■ TASK OBJECTIVE
Please restate, word for word, each line from the one containing "by group. -/" through the end of the entries below.

■ DATA EXTRACT
╔══

-- ==== Sys2Proof/Decode.lean ====
section
/-! DEFINITION. The decoder of instruction words (10 R237 to R246), the encoder beside it, the register operands of every
instruction (R240, R243), and the page scanner (02 R56, R57; 10 R251, R259). -/

namespace Sys2Proof

/-- Why a word is rejected (R259). -/
inductive Reject where
  /-- An opcode that R244 does not assign. -/
  | unassigned
  /-- A non-zero bit in a field that must be zero. -/
  | zeroField
  /-- A reserved value of a function field. -/
  | reserved
  /-- A two-word instruction or a REP without a word after it. -/
  | atEnd
  /-- A REP whose repeated word R251 rejects. -/
  | badRepeat
  deriving DecidableEq, Repr

/-- Bits `[lo + n - 1 : lo]` of a word, as a number. -/
def bits (w lo n : Nat) : Nat := w / 2 ^ lo % 2 ^ n

/-- Bits `[lo + n - 1 : lo]` of a word, as a field. -/
def fld (w lo n : Nat) : BitVec n := BitVec.ofNat n (w / 2 ^ lo)

/-- The instruction, where its zero fields are zero (R240). -/
def zeroed (ok : Bool) (i : Instr) : Except Reject Instr := if ok then .ok i else .error .zeroField

/-- Control instructions, opcodes 0x00 to 0x0F (R244). -/
def decodeRow0 (col w _lit : Nat) : Except Reject Instr :=
  match col with
  | 0 => zeroed (bits w 0 24 == 0) .nop
  | 1 => zeroed (bits w 22 2 == 0) (.mode (fld w 16 6) (fld w 0 16))
  | 2 => zeroed (bits w 0 13 == 0) (.rep (fld w 18 6) (fld w 17 1) (fld w 16 1) (fld w 15 1) (fld w 13 2))
  | 3 => .ok (.wait (fld w 18 6) (fld w 12 6) (fld w 6 6) (fld w 0 6))
  | 4 => zeroed (bits w 0 8 == 0 && bits w 16 8 == 0) (.waitc (fld w 8 8))
  | 5 => zeroed (bits w 8 16 == 0) (.waitg (fld w 0 8))
  | 6 => .ok (.brv (fld w 23 1) (fld w 20 3) (fld w 0 20))
  | 7 => .ok (.bru (fld w 23 1) (fld w 20 3) (fld w 0 20))
  | 8 => .ok (.bnz (fld w 16 8) (fld w 0 16))
  | 9 => .ok (.bz (fld w 16 8) (fld w 0 16))
  | 10 => .ok (.jmp (fld w 0 24))
  | 11 => .ok (.jal (fld w 0 24))
  | 12 => zeroed (bits w 0 8 == 0 && bits w 16 8 == 0) (.jr (fld w 8 8))
  | 13 => zeroed (bits w 16 8 == 0) (.jrv (fld w 8 8) (fld w 0 8))
  | 14 => zeroed (bits w 0 24 == 0) .exit
  | 15 => zeroed (bits w 0 24 == 0) .yield
  | _ => .error .unassigned
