/-- A core (R1, R86 to R99, R338). -/
structure Core where
  svTvec : W64 := 0
  hvTvec : W64 := 0
  yard : Nat := 125
  tlb : List TlbEntry := []
  misses : List Miss := []
  failed : List Failed := []
  l1 : SMap L1Line := []
  icache : SMap CodeLine := []
  aBuf : List Host.Cell := []
  wBuf : List Host.Cell := []
  cBuf : List Host.Cell := []
  /-- Cell (k, n) of the macro image at 256 k + n (R89). -/
  cells : List Host.Cell := []
  segs : BitVec 256 := 0
  /-- Captured scales: block length, and the bytes by column · 32 + block; an absent one is 127 (R345). -/
  scaleBlock : Nat := 256
  scales : SMap Byte := []
  btype : BitVec 4 := 15
  csrerr : Bool := false
  holder : Option Nat := none
  matq : List MatEntry := []
  bays : SMap Bay := []
  /-- Clk until which a partition's slot is held (R402). -/
  slotHeld : SMap Nat := []
  /-- By copy channel, the train that it has served last (R112). -/
  served : SMap Nat := []
  deriving DecidableEq, Repr

/-- What the model does next (log entry 3). -/
inductive Turn where
  /-- An error comes into the cells of a sector (R68). -/
  | flaw (wa : Nat) (ecc : Ecc)
  /-- An access arrives at the bank-side unit and waits there (R73). -/
  | arrive (r : OpRef)
  /-- A unit admits the next operation to its bank (R73). -/
  | enqueue (ch bus : Nat)
  /-- A unit writes corrected data back (R70). -/
  | correct (wa : Nat)
  /-- The host sizes BAR2 of the physical function, by the logarithm of the size (R432). -/
  | resize (n : Nat)
  /-- The host reads through BAR0 of a function: offset and size (R26, R432, R433). -/
  | bar0Read (func off n : Nat)
  /-- Partial sums of a reduction that spans modules arrive at a peer port, of the exponent `e` (R181). -/
  | peerSums (p tag part : Nat) (e : Int) (sums : List (Nat × Bool))
  | issue (r : SlotRef)
  | outrider (r : CoachRef)
  | event (i : Instr)
  | tick
  deriving DecidableEq, Repr

/-- What has asked a bank-side unit for an operation (R72, R73): an access of a coach with its place in the issue order, the write-back of
corrected data (R70), another step of the module, or the raising of a launch's events. -/
inductive Requester where
  | access (r : OpRef) (stamp : Nat)
  | corrected
  | turn (t : Turn)
  | events (launch : Nat)
  deriving DecidableEq, Repr

/-- An operation that has arrived at a bank-side unit and has not executed (R72 to R74): the requester port it came through (a core 0 to
15 of the chassis, 16 the ring stop, 17 the cache slice), a byte of its sector, the clk at which it arrived, and what asks for it. -/
structure BankEntry where
  port : Nat
  wa : Nat
  since : Nat
  who : Requester
  deriving DecidableEq, Repr

/-- A bus with its bank-side unit and its memory-controller registers (R72 to R74, R82 to R85). -/
structure Bus where
  /-- Operations that wait at the ports, in order of arrival; the port last served; the operation queues, by bank (R73). -/
  arrivals : List BankEntry := []
  served : Nat := 17
  queues : SMap (List BankEntry) := []
  state : Nat := 0
  group : Nat := 0
  passes : Nat := 0
  /-- Spare j: the lane it replaces, failed, valid. -/
  spareLane : SMap Nat := []
  spareFailed : BitVec 8 := 0
  spareValid : BitVec 8 := 0
  /-- Positions in the group under test that erred in the previous test of it, by group. -/
  erred : RMap 8 := []
  corrected : Nat := 0
  uncorrected : Nat := 0
  /-- The clk at which the group test or repair ends; the clk at which the bus last carried an operation. -/
  busyTo : Nat := 0
  lastOp : Nat := 0
  /-- The group that the next test takes (R82). -/
  next : Nat := 0
  /-- By bank, 16 · pseudo-channel + bank: rows refreshed, and the ns of the last refresh (R80). -/
  refreshed : SMap Nat := []
  refreshedAt : SMap Nat := []
  deriving DecidableEq, Repr

/-- A ring or peer port (R182). -/
structure Link where
  state : Nat := 0
  retrains : Nat := 0
  crc : Nat := 0
  wasdown : Bool := false
  /-- The ns at which it began to retrain. -/
  since : Nat := 0
  deriving DecidableEq, Repr

/-- A host event (R435): type, chassis, handle, PASID or queue, data. -/
structure HostEvent where
  ty : Nat
  ch : Nat
  handle : Nat := 0
  who : Nat := 0
  data : List Nat := []
  deriving DecidableEq, Repr

/-- A page scan that runs, and whether a write to the page has spoilt it (R58). -/
structure ScanRun where
  page : Nat
  spoilt : Bool
  deriving DecidableEq, Repr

╚══

■ SOLUTION FOR THIS EXERCISE
  /-- Positions in the group under test that erred in the previous test of it, by group. -/
  erred : RMap 8 := []
  corrected : Nat := 0
  uncorrected : Nat := 0
  /-- The clk at which the group test or repair ends; the clk at which the bus last carried an operation. -/
  busyTo : Nat := 0
  lastOp : Nat := 0
  /-- The group that the next test takes (R82). -/
  next : Nat := 0
  /-- By bank, 16 · pseudo-channel + bank: rows refreshed, and the ns of the last refresh (R80). -/
  refreshed : SMap Nat := []
  refreshedAt : SMap Nat := []
  deriving DecidableEq, Repr

/-- A ring or peer port (R182). -/
structure Link where
  state : Nat := 0
  retrains : Nat := 0
  crc : Nat := 0
  wasdown : Bool := false
  /-- The ns at which it began to retrain. -/
  since : Nat := 0
  deriving DecidableEq, Repr

/-- A host event (R435): type, chassis, handle, PASID or queue, data. -/
structure HostEvent where
  ty : Nat
  ch : Nat
  handle : Nat := 0
  who : Nat := 0
  data : List Nat := []
  deriving DecidableEq, Repr

/-- A page scan that runs, and whether a write to the page has spoilt it (R58). -/
structure ScanRun where
  page : Nat
  spoilt : Bool
  deriving DecidableEq, Repr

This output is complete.